As palavras de sua mãe atingiram seu coração diretamente, a fazendo ofegar em desespero. Nenhuma dor física era tão grande quanto a dor da perda que sentia, seu contos de fadas havia se tornado um grande pesadelo e ela estava fadada a isso até sua morte.
Seu corpo estava dolorido, seus olhos ardiam e ela sentia certo inchaço no lado esquerdo do rosto, resquícios do que havia acontecido há dois dias, sequelas do ataque de fúria que seu marido teve ao descobrir que ela havia perdido mais um bebê. Ao longe, chegando sussurrados e lentos aos ouvidos das duas damas, os gemidos de Willian e uma desconhecida tornavam o ambiente ainda mais repulsivo. Enquanto Charlotte se recuperava das agressões e da violência, ele estava no quarto do casal, com outra mulher.
- Papai nunca fez isso com você! - ela elevou um pouco o tom, apoiando o corpo nos cotovelos, erguendo-se levemente com um gemido de dor. - Por que não me ajuda? Por que me abandonou aqui?

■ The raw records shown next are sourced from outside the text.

-- ==== Sys2Proof/Syntax.lean ====
section
/-! DEFINITION. The commands of the part: one constructor of `Instr` for each row of spec/opcode_table.json, and the types
of their operands. -/

namespace Sys2Proof

/-- The ten slot commands (R2). -/
inductive SlotCommand where
  | lockGate | unlockGate | powerOn | powerOff | run | pause | stop | indicatorOff | indicatorOn | indicatorBlink
  deriving DecidableEq, Repr, Inhabited

/-- The four sensor levels of a deck (section 1.1). -/
structure Sensors where
  present : Bool
  gateClosed : Bool
  attention : Bool
  powerFault : Bool
  deriving DecidableEq, Repr, Inhabited

/-- What power-on reset finds on its inputs: the sensor levels it samples (R27), the lanes with signal (R31) and whether
the archive link has signal (R193). -/
structure ResetPins where
  sensors : Vector Sensors 4
  laneSignal : Vector Bool 4
  linkSignal : Bool
  deriving DecidableEq, Repr

/-- The commands. A request row is the take of the control parcel at the head of the input buffer (R178): its operands are
the bytes of that parcel. -/
inductive Instr where
  -- takes of the Control Decoder
  | bindReel
  | unbindReel
  | startScan
  | endScan
  | abortDeck
  | releaseReel
  | deckCommand
  | setDeckEvents
  | retrainLane
  | readContext
  | loadProfile
  | loadComparator
  | loadRule
  | loadGrade
  | loadCurve
  | loadPolicy
  | loadShelf
  | addCue
  | dropCue
  | bindGrade
  | setDefaultGrade
  | trim
  | shelved
  | releasePosition
  | cancelDirective
  | readShots
  | readDefectMap
  | readShelf
  | readQueue
  | softReset
  | unknownRequest
  -- the archive link, downstream: the bytes that arrive, flow symbols removed (R174)
  | controlParcelReceived (bytes : List Byte)
  | overlongHeader (bytes : List Byte)
  | halt
  | go
  | linkSignalFound
  | linkTrained
  | linkSignalLost
  -- the archive link, upstream
  | readoutJoin
  | reportSend
  | grant
  | pictureParcelSent
  | fullTrailerSent
  | overrunTrailerSent
  | abortedTrailerSent
  -- the deck lines
  | presentChange (deck : DeckId) (level : Bool)
  | gateClosedChange (deck : DeckId) (level : Bool)
  | powerFaultRise (deck : DeckId)
  | powerFaultFall (deck : DeckId)
  | attentionPress (deck : DeckId)
  | attentionFall (deck : DeckId)
  | deckAnswerDone (deck : DeckId) (command : SlotCommand)
  | deckAnswerFault (deck : DeckId) (command : SlotCommand)
  | commandTimeout (deck : DeckId)
  -- the scan lanes; a parcel row brings bytes and is named after what they complete, in whatever pieces they arrive (R199)
  | laneSignalFound (lane : DeckId)
  | laneTrained (lane : DeckId)
  | laneSignalLost (lane : DeckId)
  | sighting (lane : DeckId) (bytes : List Byte)
  | band (lane : DeckId) (bytes : List Byte)
  | leader (lane : DeckId) (bytes : List Byte)
  | tail (lane : DeckId) (bytes : List Byte)
  | overlongLaneHeader (lane : DeckId) (kind reserved : Byte) (length : Word32)
  -- the engines
  | analysisStart
  | analysisComplete
  | decision
  | repairEnd
  -- reset, and the rows the reader's table lists last
  | powerOnReset (pins : ResetPins)
  | reportParcelSent
  | discardedLaneParcel (lane : DeckId) (bytes : List Byte)
  deriving DecidableEq, Repr

end Sys2Proof
end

O pedido era sofrido, choroso, mas em nada amoleceu o coração de Judith. A imagem da filha tão descuidada lhe causava sofrimento, mas também raiva e repulsa, Charlotte tinha os belos olhos vermelhos e inchados, sua pele estava seca e opaca, seus cabelos ruivos desgrenhados, estava decadente na visão da mãe. Ela deu à luz a uma mulher seca e aquilo podia arruinar suas outras filhas, quem se casaria com Chelsea e Brista se soubesse do fracasso que era o casamento de Charlotte? Para onde iria a reputação das outras duas meninas que tinha? Ela não podia arriscar.

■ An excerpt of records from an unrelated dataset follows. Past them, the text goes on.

-- ==== Sys2Proof/Machine/Flags.lean ====
section
/-! DEFINITION. Flags and codes: damage class sets, frame flags, condition codes, the clip findings and the rounding and saturation
rules they rest on. -/

namespace Sys2Proof.Machine

/-- A 24-bit counter raised by 1, saturating (00_scope section 4). -/
def inc24 (n : Nat) : Nat := min (n + 1) Config.max24

/-- Floor division, toward minus infinity, by a positive divisor (00_scope section 4). -/
def floorDiv (a : Int) (b : Nat) : Int := Int.fdiv a b

/-- Division truncated toward zero (00_scope section 4). -/
def truncDiv (a : Int) (b : Nat) : Int := Int.tdiv a b

/-- Division rounded to nearest, halves upward (00_scope section 4). -/
def roundHalfUp (a : Int) (b : Nat) : Int := floorDiv (2 * a + b) (2 * b)

/-- An integer held between two ends. -/
def clampInt (lo hi v : Int) : Int := max lo (min hi v)

/-- A class set that holds nothing. -/
def ClassSet.isEmpty (c : ClassSet) : Bool := c == noClasses

/-- Every class of the first set is in the second (R112). -/
def ClassSet.subset (a b : ClassSet) : Bool :=
  (!a.dust || b.dust) && (!a.scratch || b.scratch) && (!a.blotch || b.blotch)
  && (!a.perf || b.perf) && (!a.splice || b.splice) && (!a.gap || b.gap)

/-- The class set {GAP} of an OVERRUN record (R61). -/
def gapOnly : ClassSet := { noClasses with gap := true }

/-- The value of a measure (section 5.3). -/
def Measures.value (m : Measures) : Measure → Nat
  | .totalArea => m.totalArea
  | .maxTile => m.maxTile
  | .scratchRun => m.scratchRun
  | .flaggedTiles => m.flaggedTiles
  | .offsetMag => m.offsetMag
  | .pitchDev => m.pitchDev
  | .coasted => m.coasted
  | .shotPos => m.shotPos

/-- The answer of a comparator (R105). -/
def Comparator.answer (c : Comparator) (m : Measures) : Bool :=
  c.enabled && match c.relation with
    | .atLeast => decide (c.limit ≤ m.value c.measure)
    | .below => decide (m.value c.measure < c.limit)

/-- The eight condition codes, bit k the answer of comparator k (R105). -/
def conditionCodes (cs : Vector Comparator 8) (m : Measures) : Byte :=
  BitVec.ofBoolListLE (cs.toList.map fun c => c.answer m) |>.setWidth 8

/-- The class set the Damage Analyzer sets (R98 to R101): `first` says that the frame is the first of its shot, `spliced` that the
shot's origin is SPLICE. -/
def analysisClasses (p : Profile) (m : Measures) (flags : FrameFlags) (predecessor : Fate) (first spliced : Bool) :
    ClassSet :=
  let scratch := decide (3 ≤ m.scratchRun)
  let blotch := decide (p.blotchLimit ≤ m.maxTile)
  { dust := decide (1 ≤ m.flaggedTiles) && !scratch && !blotch
    scratch := scratch
    blotch := blotch
    perf := flags.coasted || flags.spurious || decide (p.pitchTolerance / 2 < m.offsetMag)
    splice := first && spliced
    gap := (predecessor == .overrun || predecessor == .unrecorded || predecessor == .discarded) && !first }

/-- Whether a rule's test passes for the frame's condition codes; a rule without a test passes (R112). -/
def Rule.testPasses (r : Rule) (codes : Byte) : Bool :=
  match r.test with
  | none => true
  | some t => codes.getLsbD t.code.val == t.set

/-- The rule matches the frame: enabled, its classes present, and not nullified (R112, R113). -/
def Rule.matchesFrame (r : Rule) (classes : ClassSet) (codes : Byte) : Bool :=
  r.enabled && r.required.subset classes && (r.testPasses codes || r.failAction.isSome)

/-- The action a matching rule chooses (R112). -/
def Rule.chosen (r : Rule) (codes : Byte) : Action :=
  if r.testPasses codes then r.passAction else r.failAction.getD r.passAction

end Sys2Proof.Machine
end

O lapso de rebeldia fez a mais velha erguer a destra, acertando um tapa no rosto da filha, a fazendo voltar a si e à sua mansidão, mesmo em meio ao sofrimento. Charlotte sentiu o rosto arder enquanto chorava, bem baixo, encolhida entre os brancos lençóis, abraçando seu próprio corpo, desejando o fim de todo aquele pesadelo.
Os primeiros meses foram tão doces que, ao lembrar-se deles, ela tinha a certeza de que Willian era um ótimo ator, ou extremamente desequilibrado. Ele a tratava como uma rainha, ela era a luz que iluminava os dias escuros e nublados que ele tinha, ao menos até encontrá-lo bêbado pela primeira vez. Naquele dia, ela percebeu que o homem com quem casou tinha um lado que jamais desejou ter conhecido.
Depois daquele dia, tudo mudou, Willian mudou. Não havia mais respeito entre eles e, quando ela perdeu o primeiro filho, tudo continuou a piorar, seu casamento entrou em decadência e, enquanto ela esforçava-se para manter o matrimônio, seu marido fazia tudo o que tinha vontade, fosse com ela, ou com outras.
Com o passar do tempo, Willian não se contentou somente com as humilhações verbais, quando os demais homens de seu convívio começaram a culpá-lo por Charlotte não gerar um filho, acusando sua virilidade ou denotando a falta dela, ele se revoltou ainda mais. Seu maior prazer atualmente era fazer de Charlotte a pior das mulheres, aquela que não tinha valor algum, mas que ainda pertencia a ele.
Não a deixava sair ou receber visitas, quando perguntavam por ela, usava um tom ameno e amável para dizer o quão triste ela ficou com a perda e como preferiu se isolar em casa, manipulando todos ao redor para que acreditassem que Charlotte se mantinha reclusa por vontade própria.
Apesar das falas amorosas sobre sua esposa, todos sabiam que ele se deitava com toda e qualquer mulher que lhe desse uma brecha, as más línguas também diziam que ele as levava para sua própria casa, uma e outra comentou que já havia estado até no quarto do casal, no leito que deveria ser sagrado, na presença da pobre esposa, que se manteve calada durante todo o ato que se desenrolava em sua frente.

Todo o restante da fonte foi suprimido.